My flight to Frankfurt departed late evening the following day. I made the most of my time in Johannesburg with a full-day tour that took me through the heart of Soweto and then onto Pretoria via the iconic Volktrekker Monument. The tour of Soweto was particularly memorable. Its highlights included a stop for lunch at Wandie’s Place, plus stops at Nelson Mandela’s early home, a local swatter camp and the site of the infamous Soweto uprising. I still recall how stark the contrast was between Soweto and the wealthy northern suburb of Sandton.

Once again the poverty was eye-opening, as were signs reminding visitors to leave their weapons outside. Our tour was invited inside one of the squatter huts to meet "Grandma" a local institution. She was warm and inviting.  However, I must admit that I cringe now at the photo I took inside her home. It reeks of unsavoury voyeur tourism, even though each of us visiting gave her a small donation.


The tour of Pretoria was rather truncated. We briefly stopped to tour Paul Kruger House and experience a view over the city from Parliament Hill. Although to be honest, the city's most memorable aspect was its Jacaranda trees. They were in full bloom everywhere you looked.


Chaos was reigning when I arrived at the airport that night. I was scheduled to fly with South African Airways. However, all of its flights were grounded thanks to industrial action. Momentary panic set in as I’d left myself one day to get to Kitzbuhel for my brother’s wedding on 16 October.
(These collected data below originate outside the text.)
/-! ### Cores and dies -/

/-- A core. -/
structure Core where
  /-- L1 read copies: line number to the cells of the line when it was filled (R64). -/
  l1 : Table Mem := []
  /-- The contexts in the inactive bank, and whether a fill has overwritten it (R296, R299, R306). -/
  inactive : List Nat := []
  overwritten : Bool := false
  horizon : Nat := 0
  /-- The Big Wheel holds the core: sv.clock and the fabric time at which step 2 began (R353). -/
  scanning : Option (Nat × Nat) := none
  /-- Its window has begun, and its pre-emption waits (R299, R353). -/
  windowLate : Bool := false
  outOfDispatch : Bool := false
  /-- When the last sink event occurred, in nanoseconds (R355). -/
  lastSink : Nat := 0
  /-- When the resident time slice ends, in nanoseconds (R295). -/
  sliceEnd : Option Nat := none
  /-- A pre-emption has been asked for (R295). -/
  preempt : Bool := false
  hangs : Nat := 0
  mirr : Nat := 0
  scans : Nat := 0
  corr : Nat := 0
  deriving DecidableEq, Repr

/-- A place in an object's queue (R196). -/
structure Place where
  seq : BitVec 24
  waiting : Bool
  holder : Bool
  abandoned : Bool
  yieldable : Bool
  ctx : Nat
  thr : Nat
  deriving DecidableEq, Repr

/-- A held object (R195), with its places in queue order. LEN is the number of places. -/
structure Obj where
  gen : BitVec 16
  nextSeq : BitVec 24
  skipping : Bool
  live : Bool
  part : Nat
  places : List Place
  deriving DecidableEq, Repr

/-- A pending page fault (R293). -/
structure PFault where
  part : Nat
  va : DWord
  kind : BitVec 8
  nthr : Nat
  inst : BitVec 40
  fpc : DWord
  written : Bool
  deriving DecidableEq, Repr

/-- A compute die: its Booth, its TLBs, its pending faults and its lock counts (R195, R293, R309, R310). -/
structure Die where
  objs : Table Obj := []
  tlb : List TlbEnt := []
  faults : List PFault := []
  /-- Lock count of each locked leaf, keyed by the leaf entry's space address. -/
  locks : Table Nat := []
  /-- Where in fabric time the rotations of the die's wheel begin, in nanoseconds modulo a rotation; the wheels are not aligned, and the
  first window of a die shows it (R353; log entry 96). -/
  wheel : Option Nat := none
  deriving DecidableEq, Repr

/-! ### The Ringmaster (R276 to R291) -/

/-- The states of a task record (R278). -/
inductive RecSt
  | free | waiting | ready | running | done | failed
  deriving DecidableEq, Repr

/-- A task record (R277), with the region intervals read at the launch (R280: lo, hi, mode) and where it runs. -/
structure TRec where
  inst : BitVec 40
  template : DWord
  arg : DWord
  deps : Nat
  prio : Nat
  st : RecSt
  /-- 0 pending, 1 passed, 2 failed, 3 not yet run. -/
  cert : Nat
  stream : Nat
  succ : List (BitVec 40)
  fcode : Nat := 0
  flane : Nat := 0
  fcore : Nat := 0
  fpc : DWord := 0
  fcount : Nat := 0
  fgroup : Nat := 0
  cores : List Nat := []
  tdone : Nat := 0
  parent : BitVec 40 := 0
  part : Nat
  driver : Bool
  tmpl : Tmpl
  regions : List (Nat × Nat × Nat) := []
  cookie : DWord := 0
  /-- The core its failed MIRROR attempt ran on. -/
  mirrorCore : Option Nat := none
  /-- The context slot of the team that runs it, or of a pre-empted team. -/
  ctx : Option Nat := none
  /-- Its successor blocks in list order, as numbers of the package's pool (R277). -/
  blocks : List Nat := []
  deriving DecidableEq, Repr

/-- An armed launch slot (R204): tag space, tag, template, priority, which messages it admits, and the partition its task runs
in. -/
structure Slot where
  space : Nat
  tag : Word
  template : DWord
  prio : Nat
  host : Bool
  fabric : Bool
  part : Nat
  driver : Bool
  deriving DecidableEq, Repr

/-- Who waits for an answer of the Ringmaster: a group's lane on this package, or a request of another package. -/
inductive Asker
  | lane (ctx group lane : Nat) (inst : BitVec 40)
  | remote (pkg : Nat) (id : Nat)
  deriving DecidableEq, Repr

/-- A CERTW that waits (R205). -/
structure CertWait where
  inst : BitVec 40
  asker : Asker
  deriving DecidableEq, Repr

/-- A launch that waits for the window or for a record (R282): the fields of the record to be, the RESULT address if it is to
be written, and the TSPAWN that waits for the instance. -/
structure Launch where
  template : DWord
  arg : DWord
  prio : Nat
  stream : Nat
  ndep : Nat
  part : Nat
  driver : Bool
  tmpl : Tmpl
  regions : List (Nat × Nat × Nat)
  parent : BitVec 40
  cookie : DWord
  result : Option DWord
  page : Nat
  asker : Option Asker
  deriving DecidableEq, Repr

/-! ### Host rings (R293, R351) -/

/-- An event record (R351), without SEQ, which the ring assigns. -/
structure Rec where
  type : Nat
  part : Nat
  code : Word
  inst : BitVec 40
  pc : DWord
  core : Nat
  lane : Nat
  /-- Bytes 32 to 63. -/
  data : List Byte
  deriving DecidableEq, Repr

/-- A ring: BASE, SIZE, HEAD, TAIL and LOST, the records pending, the count of records written, and the entries written by
index (in host memory, R349). HEAD and TAIL count entries without wrapping (log entry 12). -/
structure Ring where
  base : DWord := 0
  size : Nat := 0
  head : Nat := 0
  tail : Nat := 0
  lost : Nat := 0
  pend : List (List Byte) := []
  count : Nat := 0
  out : Table (List Byte) := []
  deriving DecidableEq, Repr

/-! ### Coherence (R312 to R330) -/

/-- The directory states (R314). -/
inductive DirSt
  | i | s | e | m | o | p | l
  deriving DecidableEq, Repr

/-- A directory entry (R315). -/
structure DirEnt where
  cells : BitVec 64
  ownc : Nat
  ownp : Nat
  st : DirSt
  dies : BitVec 6
  deriving DecidableEq, Repr

/-- A line that this package holds from another home (R314): read copy, exclusive or dirty, and its 128 bytes. -/
structure LineCopy where
  excl : Bool
  dirty : Bool
  data : List Byte
  deriving DecidableEq, Repr

/-- The kinds of remote request (R316). -/
inductive ReqOp
  | gets | getm | wrh | red | wb | eve
  deriving DecidableEq, Repr
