-- ==== Sys2Proof/Machine/LoadStore.lean ====
section
/-! DEFINITION. Class 3: loads and stores, element loads and stores, atomics and reductions, fences, monitored waits, prefetch, cache
maintenance, and remote regions (R161 to R185, R382). -/

namespace Sys2Proof

/-- A scope that reaches other packages. -/
def Scope.wide : Scope → Bool
  | .cell | .space => true
  | _ => false
/-- A scope of .team or wider. -/
def Scope.teamUp : Scope → Bool
  | .grp => false
  | _ => true
/-- The scope of an order's acquire and of its release. -/
def AtOrd.acqScope : AtOrd → Option Scope
  | .acq sc | .acqRel sc => some sc
  | _ => none
def AtOrd.relScope : AtOrd → Option Scope
  | .rel sc | .acqRel sc => some sc
  | _ => none

end Sys2Proof

namespace Sys2Proof.Machine

/-! ### Addresses (R162) -/

/-- The offset form: a + SignExtend(OFF18). -/
def eaOff (a : Reg) (off : BitVec 18) (t : Thread) : DWord := t.pair a + off.signExtend 64
/-- The index form: a + SignExtend(b). -/
def eaIdx (a b : Reg) (t : Thread) : DWord := t.pair a + (t.reg b).signExtend 64

/-! ### Where an access goes (R58, R60, R62, R168, R382) -/

/-- How an access meets a line of another package (R316). -/
inductive Remote
  /-- It reads a copy. -/
  | read
  /-- It needs ownership. -/
  | own
  /-- It is sent to the home. -/
  | write
  /-- It makes no request. -/
  | none
  deriving DecidableEq, Repr

/-- What an access of a class 3 instruction needs: its space, address, alignment and bytes, its kind, how it meets a remote line,
whether it is a region operation (R178), and what its page decides (LDE and STE in .g): a trap, or its bytes. -/
structure MemReq where
  sp : Space
  ea : Thread → DWord
  align : Nat
  bytes : Nat
  acc : Access
  remote : Remote
  page : Iss → State → PageTr → DWord → Trap ⊕ Nat

/-- An access whose bytes the instruction fixes. -/
def MemReq.fixed (sp : Space) (ea : Thread → DWord) (align bytes : Nat) (acc : Access) (remote : Remote) : MemReq :=
  ⟨sp, ea, align, bytes, acc, remote, fun _ _ _ _ => .inr bytes⟩

/-- Where a lane's access goes. -/
inductive Loc
  | trap (t : Trap)
  | bad (va : DWord) (x : Xl)
  /-- Bytes in global memory, line by line: space address and length; with the page's format. -/
  | mem (ps : List (Nat × Nat)) (fmt : Nat)
  /-- Bytes of .s, .p or .l, from an offset. -/
  | own (k n : Nat)
  deriving DecidableEq, Repr

/-- A run of bytes cut into lines, each at the address that a switched migration gives (R311). -/
def State.pieces (s : State) : Nat → Nat → Nat → List (Nat × Nat)
  | 0, _, _ => []
  | fuel + 1, a, n =>
    let k := min n (128 - a % 128)
    if n = 0 then [] else (s.forward a, k) :: s.pieces fuel (a + k) (n - k)

/-- The size of a team's space of a lane (R58); .p needs a pair. -/
def Team.spaceSize (t : Team) : Space → Nat
  | .s => t.tmpl.scratch
  | .p => if t.tmpl.pair then t.tmpl.scratch else 0
  | .l => t.tmpl.lmem
  | .g => 0
/-- The bytes of a space as a lane of a group sees them (R11, R59). -/
def Team.spaceMem (t : Team) (g l : Nat) : Space → Mem
  | .s => if t.onOdd g then t.scrO else t.scrE
  | .p => if t.onOdd g then t.scrE else t.scrO
  | .l => (t.thread g (t.visLane l)).lmem
  | .g => []
def Team.setSpaceMem (t : Team) (g l : Nat) (m : Mem) : Space → Team
  | .s => if t.onOdd g then { t with scrO := m } else { t with scrE := m }
  | .p => if t.onOdd g then { t with scrE := m } else { t with scrO := m }
  | .l => t.modGroup g (fun x => x.modThread (t.visLane l) (fun h => { h with lmem := m }))
  | .g => t

/-- A trap of REGION with its reason (R178). -/
def Iss.regionTrap (u : Iss) (reason : Nat) (ea : Option DWord) : Trap := ⟨0x16, u.pc64, ea, some (BitVec.ofNat 64 reason)⟩

/-- Where a lane's access goes, in the order of R382. -/
def Iss.locate (u : Iss) (m : MemReq) (l : Nat) (s : State) : Loc × State :=
  match u.team s with
  | none => (.bad 0 .page, s)
  | some tm =>
    let t := u.thread s l
    let ea := m.ea t
    if ea.toNat % m.align ≠ 0 then (.trap (u.bare 0x04 (some ea)), s)
    else if m.sp = .g then
      if 2 ^ 57 ≤ ea.toNat then (.bad ea .space, s)
      else
        match s.translate u.pkg tm.part (u.die s) ea.toNat m.acc with
        | (.ok tr, s) =>
          match m.page u s tr ea with
          | .inl x => (.trap x, s)
          | .inr n =>
            let ps := s.pieces (n / 128 + 2) (tr.at ea.toNat) n
            let full : Bool := match t.region with
              | some r => decide (256 ≤ r.ops) && ps.any (fun x => homeOf x.1 != u.pkg) && m.remote != .none
              | none => false
            if full then (.trap (u.regionTrap 3 (some ea)), s) else (.mem ps tr.fmt, s)
        | (x, s) => (.bad ea x, s)
    else if tm.spaceSize m.sp < ea.toNat + m.bytes then (.trap (u.bare 0x06 (some ea)), s)
    else (.own ea.toNat m.bytes, s)

/-- The lanes that share an access: a visible lane and its shadow (R34). -/
def Team.sharers (t : Team) (l : Nat) : List Nat :=
  match t.partner l with
  | some m => [l, m]
  | none => [l]

/-- The group has an outstanding request of the instruction on a line. -/
def Iss.asked (u : Iss) (k : Package) (a : Nat) : Option (Nat × Req) :=
  k.reqs.find? (fun e => e.2.ctx == u.ctx && e.2.group == u.group && e.2.pc == u.pc && lineOf e.2.addr == lineOf a &&
    (match e.2.kind with
      | .load | .spec | .own => true
      | _ => false))

/-- A thread of the package has an outstanding write to a line. Reads of the line follow it, whoever makes them, so that none returns an
older value than one that the package's releases have ordered before it (R66, R67). -/
def Package.writing (k : Package) (a : Nat) : Bool :=
  k.reqs.any (fun e => e.2.kind == .write && lineOf e.2.addr == lineOf a)

/-- A read or an ATOM of a remote line waits until the package holds a copy that will do; the copy is asked for once (R316), with what its
answer gives the lanes if their team leaves its core meanwhile (R298): `ps` is the lane's access, `op` its instruction. An ATOM whose line
is asked for is an outstanding remote write of its group (R72). -/
def Iss.wantLine (u : Iss) (c : Ctl) (tm : Team) (m : MemReq) (spec : Bool) (op? : Option LateOp) (l : Nat) (ps : List (Nat × Nat)) (a : Nat)
    (s : State) : State × Bool :=
  let k := s.pkg u.pkg
  let t := u.thread s l
  let held : Bool := match tfind k.copies (lineOf a) with
    | some c => m.remote != .own || c.excl
    | none => false
  if k.dead (homeOf a) || (spec && t.specFail) then (s, false)
  else if ps.any (fun x => k.writing x.1) then (s, true)
  else if held then (s, false)
  else
    let own := m.remote == .own
    let who := ((tm.sharers l).filter (fun j => (u.thread s j).guard c)).map (fun j => (j, m.ea t))
    let n := if own then 1 else 0
    let count (s : State) : State := if own then s.modGroup u.pkg u.ctx u.group (fun x => { x with rwCount := x.rwCount + 1 }) else s
    let full := own && decide (4095 ≤ (tm.group u.group).rwCount)
    match u.asked k a with
    | some (key, r) =>
      if full || r.lanes.any (fun x => x.1 == l) then (s, true)
      else (count (s.modPkg u.pkg (fun k => { k with reqs := tput k.reqs key { r with
        lanes := r.lanes ++ who, cnt := r.cnt + n, parts := tput r.parts l ps } })), true)
    | none => if full then (s, true) else
      let kind : ReqKind := if m.remote = .own then .own else if spec then .spec else .load
      let r : Req := { ctx := u.ctx, group := u.group, lanes := who, pc := u.pc, addr := a, dst := homeOf a, eseq := 0,
                       kind := kind, deadline := 0, tmo := 0, region := t.region.isSome, cnt := n, op := op?, parts := [(l, ps)],
                       park := c.park }
      let op : ReqOp := if own then .getm else .gets
      (count (s.request u.pkg tm r (.req op (a / 128 * 128) 0 0 0 false (0, 0) [])), true)

/-- A lane's access waits at issue: behind recalls or a lock at its home, for a remote line, or never (R72, R74, R317). -/
def Iss.waitPiece (u : Iss) (c : Ctl) (m : MemReq) (spec : Bool) (op? : Option LateOp) (l : Nat) (ps : List (Nat × Nat)) (x : State × Bool)
    (pc : Nat × Nat) : State × Bool :=
  let (s, w) := x
  let a := pc.1
  if homeOf a = u.pkg then
    if m.remote = .none then (s, w)
    else
      match s.homeWait u.pkg (u.die s) a (m.acc == .write || m.acc == .atom) with
      | some s => (s, true)
      | none => (s, w)
  else
    match m.remote with
    | .read | .own =>
      match u.team s with
      | none => (s, w)
      | some tm =>
        let (s, v) := u.wantLine c tm m spec op? l ps a s
        (s, w || v)
    | _ => (s, w)

/-- Every wait of the entry's lanes, each begun once. -/
def Iss.waitAll (u : Iss) (c : Ctl) (m : MemReq) (spec : Bool) (op : Nat → Option LateOp) (locs : List (Nat × Loc)) (s : State) :
    State × Bool :=
  match u.team s with
  | none => (s, false)
  | some tm =>
    let r := locs.foldl (fun x lc => match lc.2 with
      | .mem ps fmt => ps.foldl (u.waitPiece c m spec (op fmt) lc.1 ps) x
      | _ => x) (s, false)
    let writes : Nat := locs.foldl (fun n lc => match lc.2 with
      | .mem ps _ => n + (ps.filter (fun x => homeOf x.1 != u.pkg)).length
      | _ => n) 0
    (r.1, r.2 || (m.remote == .write && decide (0 < writes) && decide (4095 < (tm.group u.group).rwCount + writes)))

/-- The lanes' places, found in ascending order. -/
def Iss.locateAll (u : Iss) (m : MemReq) : List Nat → State → List (Nat × Loc) × State
  | [], s => ([], s)
  | l :: ls, s =>
    let (x, s) := u.locate m l s
    let (xs, s) := u.locateAll m ls s
    ((l, x) :: xs, s)

/-! ### Reading and writing bytes -/

/-- The line of an address enters a core's L1; its die then holds a copy (R64, R314). -/
def State.fillL1 (s : State) (p core a : Nat) : State :=
  let line := a / 128 * 128
  let cells := if homeOf a = p ∧ (s.pkg p).dir = [] then s.mem.slice line 128 else Mem.put [] line (s.lineSeen p a)
  let s := s.modCore p core (fun x => { x with l1 := tput x.l1 (lineOf a) cells })
  if homeOf a = p then s.addDie a (dieOf core) else s

/-- Old and new bytes from an address, mixed by a free choice for each 16-byte unit in which they differ (R51, R62), and whether any unit
is new. -/
def State.mixUnits : Nat → Nat → List Byte → List Byte → State → (List Byte × Bool) × State
  | 0, _, _, now, s => ((now, true), s)
  | fuel + 1, a, old, now, s =>
    let k := 16 - a % 16
    if now.isEmpty then (([], false), s)
    else
      let (new, s) : Bool × State := if old.take k = now.take k then (false, s) else ((s.choose 2).1 != 0, (s.choose 2).2)
      let ((bs, any), s) := State.mixUnits fuel (a + k) (old.drop k) (now.drop k) s
      (((if new then now.take k else old.take k) ++ bs, new || any), s)

/-- Bytes that a core reads of one line, through its L1 (R64): where the L1 holds a copy that memory no longer agrees with, each 16-byte
unit is read there or anew, by a free choice (log entry 5). -/
def State.loadPiece (s : State) (p core a n : Nat) : List Byte × State :=
  let now := s.seen p a n
  match tfind (s.core p core).l1 (lineOf a) with
  | none => (now, s.fillL1 p core a)
  | some c =>
    let old := c.bytes a n
    if old = now then (now, s)
    else
      let ((bs, new), s) := State.mixUnits 9 a old now s
      (bs, if new then s.fillL1 p core a else s)

def State.loadPieces (s : State) (p core : Nat) : List (Nat × Nat) → List Byte × State
  | [] => ([], s)
  | (a, n) :: ps =>
    let (x, s) := s.loadPiece p core a n
    let (y, s) := s.loadPieces p core ps
    (x ++ y, s)

/-- The issuing core's L1 copy takes a store (R64). -/
def State.l1Store (s : State) (p core a : Nat) (bs : List Byte) : State :=
  s.modCore p core (fun x => match tfind x.l1 (lineOf a) with
    | some c => { x with l1 := tput x.l1 (lineOf a) (c.put a bs) }
    | none => x)
/-- The issuing core's L1 copy is invalidated (R64). -/
def State.l1Drop (s : State) (p core a : Nat) : State := s.modCore p core (fun x => { x with l1 := tdel x.l1 (lineOf a) })

/-- The byte mask of `n` bytes from an offset. -/
def maskOf (off n : Nat) : BitVec 128 := BitVec.ofNat 128 ((2 ^ n - 1) * 2 ^ off)

/-- A remote write is sent to its home and counted (R72, R324); where the home's cell is dead it fails at once (R327). -/
def Iss.sendWrite (u : Iss) (tm : Team) (l : Nat) (ea : DWord) (a : Nat) (b : Body) (s : State) : State :=
  let key := (s.pkg u.pkg).nextReq
  let r : Req := { ctx := u.ctx, group := u.group, lanes := [(l, ea)], pc := u.pc, addr := a, dst := homeOf a, eseq := 0,
                   kind := .write, deadline := 0, tmo := 0, region := (u.thread s l).region.isSome }
  let s := s.modGroup u.pkg u.ctx u.group (fun x => { x with rwCount := x.rwCount + 1 })
  if (s.pkg u.pkg).dead (homeOf a) then
    (s.modPkg u.pkg (fun k => { k with nextReq := k.nextReq + 1 })).failWrite u.pkg key r 1
  else s.request u.pkg tm r b

/-- Bytes stored line by line: at home, or in a WRH each (R316). -/
def Iss.storePieces (u : Iss) (tm : Team) (l : Nat) (ea : DWord) : List (Nat × Nat) → List Byte → State → State
  | [], _, s => s
  | (a, n) :: ps, bs, s =>
    let s := s.l1Store u.pkg (tm.coreOf u.group) a (bs.take n)
    let off := a % 128
    let s := if homeOf a = u.pkg then s.poke a (bs.take n)
      else u.sendWrite tm l ea a
        (.req .wrh (a / 128 * 128) 0 (maskOf off n) 0 false (0, 0) (padTo 128 (List.replicate off 0 ++ bs.take n))) s
    u.storePieces tm l ea ps (bs.drop n) s

/-- A region operation is counted at a lane (R178). -/
def Thread.countOp (t : Thread) : Thread := { t with region := t.region.map (fun r => { r with ops := r.ops + 1 }) }
def Iss.countOp (u : Iss) (l : Nat) (ps : List (Nat × Nat)) (s : State) : State :=
  if (u.thread s l).region.isSome && ps.any (fun x => homeOf x.1 != u.pkg) then s.modThread u.pkg u.ctx u.group l Thread.countOp else s

/-- A line of the package's own memory is poisoned (R329). -/
def State.badLine (s : State) (p : Nat) (ps : List (Nat × Nat)) : Bool := ps.any (fun x => homeOf x.1 == p && s.poisoned x.1)
/-- A home of the run lies in a dead cell (R327). -/
def Package.deadHome (k : Package) (p : Nat) (ps : List (Nat × Nat)) : Bool :=
  ps.any (fun x => homeOf x.1 != p && k.dead (homeOf x.1))

/-- A read or an ATOM that its home cannot serve fails: POISON at home, TIMEOUT for a dead cell's home (R323, R327, R329). None
where it can be served. -/
def Iss.unserved (u : Iss) (l : Nat) (ea : DWord) (ps : List (Nat × Nat)) (s : State) : Option (State × LaneEnd) :=
  if s.badLine u.pkg ps then some (s, .trap (u.bare 0x08 (some ea)))
  else if (s.pkg u.pkg).deadHome u.pkg ps then
    if (u.thread s l).region.isSome then
      some (s.rollback u.pkg u.ctx u.group l 0x0A (some (u.pc64, ea, 0)) u.pc64, .left)
    else some (s, .trap (u.trap 0x0A 1 (some ea)))
  else none

/-! ### The issue of a class 3 instruction -/

/-- A release waits for remote writes: .cell or .space, on .g (R65, R72). -/
def relWide (sp : Space) : Option Scope → Bool
  | some sc => sp == .g && sc.wide
  | none => false
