/-- R232 to R234, R327: a collective with a member in a dead cell aborts; a queued one begins; one that runs makes its next move; and one of which every step is complete
ends, without a completion record where CW is 0; an aborted one ends once every member has stopped, with what the steps that every member completed have brought. -/
def Claims.CollectiveEvents : Prop :=
  (∀ p h (s : State) c, (s.pkg p).coll? h = some c → c.ended = false → c.page = none → c.st ≠ .aborted →
    (∀ q, c.members.find? (fun q => (s.pkg p).dead q) = some q →
      exec (.collExchange p h) s = .next (s.modPkg p (fun k => k.abortColls p 0x0A (fun c => c.members.idxOf q) (fun c => c.handle == h)))) ∧
    ((∀ q ∈ c.members, (s.pkg p).dead q = false) → c.st = .queued → exec (.collExchange p h) s = .next (s.collBegin p c)) ∧
    ((∀ q ∈ c.members, (s.pkg p).dead q = false) → c.st ≠ .queued → exec (.collExchange p h) s = .next (s.collMove p c)) ∧
    (c.st = .running → c.steps = c.total → c.cw = 0 → exec (.collEnd p h) s = .next (s.collFinish p c none)) ∧
    (c.st = .running → c.steps = c.total → c.cw ≠ 0 → ∀ r, s.writeRecord p c.who none c.cw (c.stepBase + c.steps) 0 0 c.faddr.toNat = (none, r) →
      exec (.collEnd p h) s = .next (r.collFinish p c none))) ∧
  (∀ p h (s : State) c, (s.pkg p).coll? h = some c → c.ended = false → c.page = none → c.st = .aborted → (∀ q ∈ c.members, s.collStopped p c q = true) →
    let c' : Coll := { c with got := c.got.filter (fun x => decide (x.1 < s.collCommon c)) }
    (c.cw = 0 → exec (.collEnd p h) s = .next (s.collFinish p c' none)) ∧
    (c.cw ≠ 0 → ∀ r, s.writeRecord p c.who none c.cw (c.stepBase + s.collCommon c) c.status (c.abortRank + 256 * c.cause) c.faddr.toNat = (none, r) →
      exec (.collEnd p h) s = .next (r.collFinish p c' none)))

/-- R74, R316 to R320, R325, R326, R329, R344: requests, recalls and their answers that arrive, and what a home makes of a request.
Where the model chose, log entries 17, 21 say how. -/
def Obligations.HomeEventsAndService : Prop := Claims.HomeEvents ∧ Claims.HomeService

/-- R72, R165, R205, R227, R232 to R234, R288, R320 to R329, R345: the other flits that arrive, requests that wait too long, and collectives at work.
Where the model chose, log entries 21, 57, 79 say how. -/
def Obligations.ArrivalAndCollectiveEvents : Prop := Claims.ArrivalEvents ∧ Claims.CollectiveEvents

/-! ### Events: the driver's hand in coherence -/

namespace Sys2Proof.Machine

/-- A line of a page at its switch (R74, R311): its bytes, or its poison, stand at the new copy, nothing of it is left at the old one, and the monitors on it
wake. -/
def Claims.moveLine (p : Nat) (m : Migr) (s : State) (a : Nat) : State :=
  let b := m.new / 65536 * 65536 + a % 65536
  let s1 := s.writeLine b (s.homeLine a)
  let s2 := if s.poisoned a then s1.setDir b ⟨0, 0, 0, .p, 0⟩ else s1
  (s2.modPkg p (fun k => (k.dropL1Line (lineOf a)).setDir (llineOf a) ⟨0, 0, 0, .i, 0⟩)).wakeLine (lineOf a) 1

end Sys2Proof.Machine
I was scheduled to land in Frankfurt on 15 October, then catch a train to Wörgl where my brother had offered to collect me. Fortunately, the airline transferred me onto a Lufthansa flight. As a result, I flew out only a few hours later than originally scheduled.

I recall two things about this flight. First, I flew a 747 Combi. This unique 747 configuration has its front half decked out for passengers while the rear is configured to carry freight. A false wall separates the two zones, making for a relatively compact passenger cabin. Furthermore, thanks to the strike, there wasn’t an empty seat to be found onboard my flight.

The second recollection involves our takeoff from Johannesburg. Thanks to the airport’s relatively high altitude, our fully laden aircraft used the full length of the airport’s extended runway to climb into the air. OR Tambo International Airport sits 1700 metres above sea level. As a result, the air is thinner, and often made more so by the unrelenting heat of the day. To overcome this issue, its runways are longer than most other airports. The longest is an astonishing 4400 metres long.


One final memory to close this post. Shortly before flying out of Sydney, my hairdresser had talked me into bleaching my hair. As a result, I flew out as a bottle blonde. However, the unrelenting African sun played havoc with its colour. By the time I arrived in Kitzbuhel, my hair had morphed into an oddly orange hue. It would be fair to say my hair was the talk of my brother’s wedding.